Qui paie la taxe foncière dans le cadre d’un bail emphytéotique ?

Le preneur du bail emphytéotique assume le paiement de la taxe foncière pendant toute la durée du contrat. Cette charge fiscale annuelle fait partie des obligations qui incombent à l’emphytéote, au même titre que les réparations et l’entretien du bien. Le bailleur se trouve exonéré de cette imposition tant que le bail produit ses effets.

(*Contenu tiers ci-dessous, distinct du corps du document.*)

/-- R180, R181: on every state LDA writes `wrap(x[b] + c)`, whatever its range, and LDC writes c itself;
neither faults. -/
def Obligations.LdaAndLdcWriteTheirValue : Prop :=
  (EncodedWithTag .lda 9 ∧ encode (.lda 1 1 (-1)) = 0x249FFFFFFFF#43) ∧
  (EncodedWithTag .ldc 10 ∧ encode (.ldc 0 0 5) = 0x28000000005#43 ∧
    encode (.ldc 1 0 (-1)) = 0x288FFFFFFFF#43) ∧
  (∀ (a b : Reg) (c : Word) (s : State),
    ∃ t, exec (.lda a b c) s = .next t ∧ WritesReg s t a (wrap ((s.reg b).toInt + c.toInt)) ∧
      CellsKept s t (fun _ => False) ∧ ImageKept s t ∧ StatusKept s t ∧ StreamsKept s t) ∧
  (∀ (a b : Reg) (c : Word) (s : State),
    ∃ t, exec (.ldc a b c) s = .next t ∧ WritesReg s t a c ∧
      CellsKept s t (fun _ => False) ∧ ImageKept s t ∧ StatusKept s t ∧ StreamsKept s t)

/-- R190, R191, R193 to R199: the six branches test their target before the condition; taken, the pc is
the target exactly; not taken, nothing changes (decision D10 of the spec); out of range,
InstructionMemoryFault whatever the condition. -/
def Obligations.BranchesTestTargetThenCondition : Prop :=
  (EncodedWithTag .jlt 11 ∧ encode (.jlt 1 7 2) = 0x2CF00000002#43 ∧ BranchesOn .jlt (· < 0)) ∧
  (EncodedWithTag .jle 12 ∧ encode (.jle 1 7 2) = 0x30F00000002#43 ∧ BranchesOn .jle (· ≤ 0)) ∧
  (EncodedWithTag .jgt 13 ∧ encode (.jgt 1 7 2) = 0x34F00000002#43 ∧ BranchesOn .jgt (· > 0)) ∧
  (EncodedWithTag .jge 14 ∧ encode (.jge 1 7 2) = 0x38F00000002#43 ∧ BranchesOn .jge (· ≥ 0)) ∧
  (EncodedWithTag .jeq 15 ∧ encode (.jeq 0 0 0) = 0x3C000000000#43 ∧ BranchesOn .jeq (· = 0)) ∧
  (EncodedWithTag .jne 16 ∧ encode (.jne 1 7 (-3)) = 0x40FFFFFFFFD#43 ∧ BranchesOn .jne (· ≠ 0))

/-- ADD, SUB, MUL and DIV with a third operand outside 0 to 7 are refused on every state; HALT, IN and
OUT do the same whatever their third operand holds as with a third operand of 0 (that they complete is
in their own statements). Derived from 30_encoding.md R110 (decision D9 of the spec), whose clause on
HALT, IN and OUT the spec marks as its own inference from R102. -/
def Obligations.IllFormedThirdOperandIsRefused : Prop :=
  (∀ (a b : Reg) (c : Word) (s : State), ¬ (0 ≤ c.toInt ∧ c.toInt < 8) →
    exec (.add a b c) s = .refused .operandNotRegister ∧
    exec (.sub a b c) s = .refused .operandNotRegister ∧
    exec (.mul a b c) s = .refused .operandNotRegister ∧
    exec (.div a b c) s = .refused .operandNotRegister) ∧
  (∀ (a b : Reg) (c : Word) (s : State),
    exec (.halt a b c) s = exec (.halt a b 0) s ∧ exec (.inp a b c) s = exec (.inp a b 0) s ∧
    exec (.out a b c) s = exec (.out a b 0) s)

/-- An operand that an opcode does not use has no effect whatever its value: all three of HALT, the
second and third of IN and OUT, the second of LDC. Derived from 30_encoding.md section 3 (R102). -/
def Obligations.UnusedOperandsHaveNoEffect : Prop :=
  ∀ (a b a' b' : Reg) (c c' : Word) (s : State),
    exec (.halt a b c) s = exec (.halt a' b' c') s ∧
    exec (.inp a b c) s = exec (.inp a b' c') s ∧
    exec (.out a b c) s = exec (.out a b' c') s ∧
    exec (.ldc a b c) s = exec (.ldc a b' c) s

/-- The same register as both sources and destination (not the pc): ADD doubles it, SUB clears it, MUL
squares it, DIV gives 1 or faults. Derived from 41_rr_io_arith.md R160, which the spec marks as its own
inference. -/
def Obligations.SourcesAreReadBeforeTheDestinationIsWritten : Prop :=
  ∀ (r : Reg) (c : Word) (s : State), r ≠ Config.pcReg → c.toInt = (r.val : Int) →
    (∃ t, exec (.add r r c) s = .next t ∧ t.reg r = wrap (2 * (s.reg r).toInt)) ∧
    (∃ t, exec (.sub r r c) s = .next t ∧ t.reg r = 0) ∧
    (∃ t, exec (.mul r r c) s = .next t ∧ t.reg r = wrap ((s.reg r).toInt * (s.reg r).toInt)) ∧
    ((s.reg r).toInt ≠ 0 → ∃ t, exec (.div r r c) s = .next t ∧ t.reg r = 1) ∧
    ((s.reg r).toInt = 0 → ∃ t, exec (.div r r c) s = .next t ∧ Raised s t .divideByZero)

/-! ### The step (40_execution_cycle.md) -/

/-- A Running state whose pc names a cell with an instruction steps as that instruction does; the step
adds nothing around it. Derived from 40_execution_cycle.md R130 and R134. -/
def Obligations.StepRunsTheDecodedInstruction : Prop :=
  ∀ (s : State) (i : Instr), Fetching s → decode (wordAtPc s) = .ok i → step s = exec i s

/-- R132 (decision D11 of the spec): the fetch reads the cell that the pc names; with the pc out of
range the step ends in InstructionMemoryFault, nothing else having changed, the pc included. -/
def Obligations.FetchOutOfRangeFaults : Prop :=
  (∀ s : State, (0 ≤ s.pc.toInt ∧ s.pc.toInt < 1024) →
    fetchWord s s.pc = .ok (s.imem.read s.pc.toInt.toNat)) ∧
  (∀ s : State, s.runState = .running → ¬ (0 ≤ s.pc.toInt ∧ s.pc.toInt < 1024) →
    ∃ t, step s = .next t ∧ Raised s t .instructionMemoryFault)

/-- R106 (decision D8 of the spec): a fetched word with a tag of 17 or more raises NoSuchInstruction,
whatever its other fields; no instruction's word, so none that the loader writes, has such a tag. -/
def Obligations.UnknownTagRaisesNoSuchInstruction : Prop :=
  (∀ s : State, Fetching s → 17 ≤ (wordAtPc s).toNat / 2 ^ 38 →
    ∃ t, step s = .next t ∧ Raised s t .noSuchInstruction) ∧
  (∀ i : Instr, (encode i).toNat / 2 ^ 38 ≤ 16)

/-- R131 (decision D13 of the spec): a step happens only while Running, the first from reset with the pc
0; in Halted and Faulted no step happens, now or later. -/
def Obligations.NoStepInATerminalState : Prop :=
  (State.reset.runState = .running ∧ State.reset.pc = 0) ∧
  (∀ s t : State, step s = .next t → s.runState = .running) ∧
  (∀ (s t : State) (n : Nat), s.runState ≠ .running → runSteps (n + 1) s ≠ .next t)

Peut-on renouveler automatiquement un bail emphytéotique à son expiration ?

Le bail emphytéotique ne se renouvelle pas par tacite reconduction à son terme. Les parties doivent conclure un nouveau contrat si elles souhaitent prolonger leurs relations locatives. Cette absence de renouvellement automatique distingue fondamentalement le bail emphytéotique du bail commercial et impose au preneur d’anticiper la fin du contrat pour organiser la restitution du bien.

Comment s’effectue le calcul de la taxe de publicité foncière pour un bail emphytéotique ?

La taxe de publicité foncière se calcule sur le montant total des redevances cumulées sur toute la durée du bail emphytéotique. Le taux applicable s’élève à 0,70% de cette somme. Les parties peuvent opter pour l’assujettissement à la TVA lorsque le bail concourt à la production d’immeubles, ce qui permet alors de bénéficier d’une exonération de la taxe de publicité foncière.

Le preneur d’un bail emphytéotique peut-il céder son droit sans l’accord du bailleur ?

Le droit de cession du bail emphytéotique ne peut être supprimé par une clause contractuelle. Le preneur conserve toujours la faculté de céder son droit, même si le contrat peut prévoir des conditions d’agrément du cessionnaire par le bailleur. La cession nécessite un acte notarié et sa publication au service de publicité foncière pour être opposable aux tiers et aux créanciers du bailleur.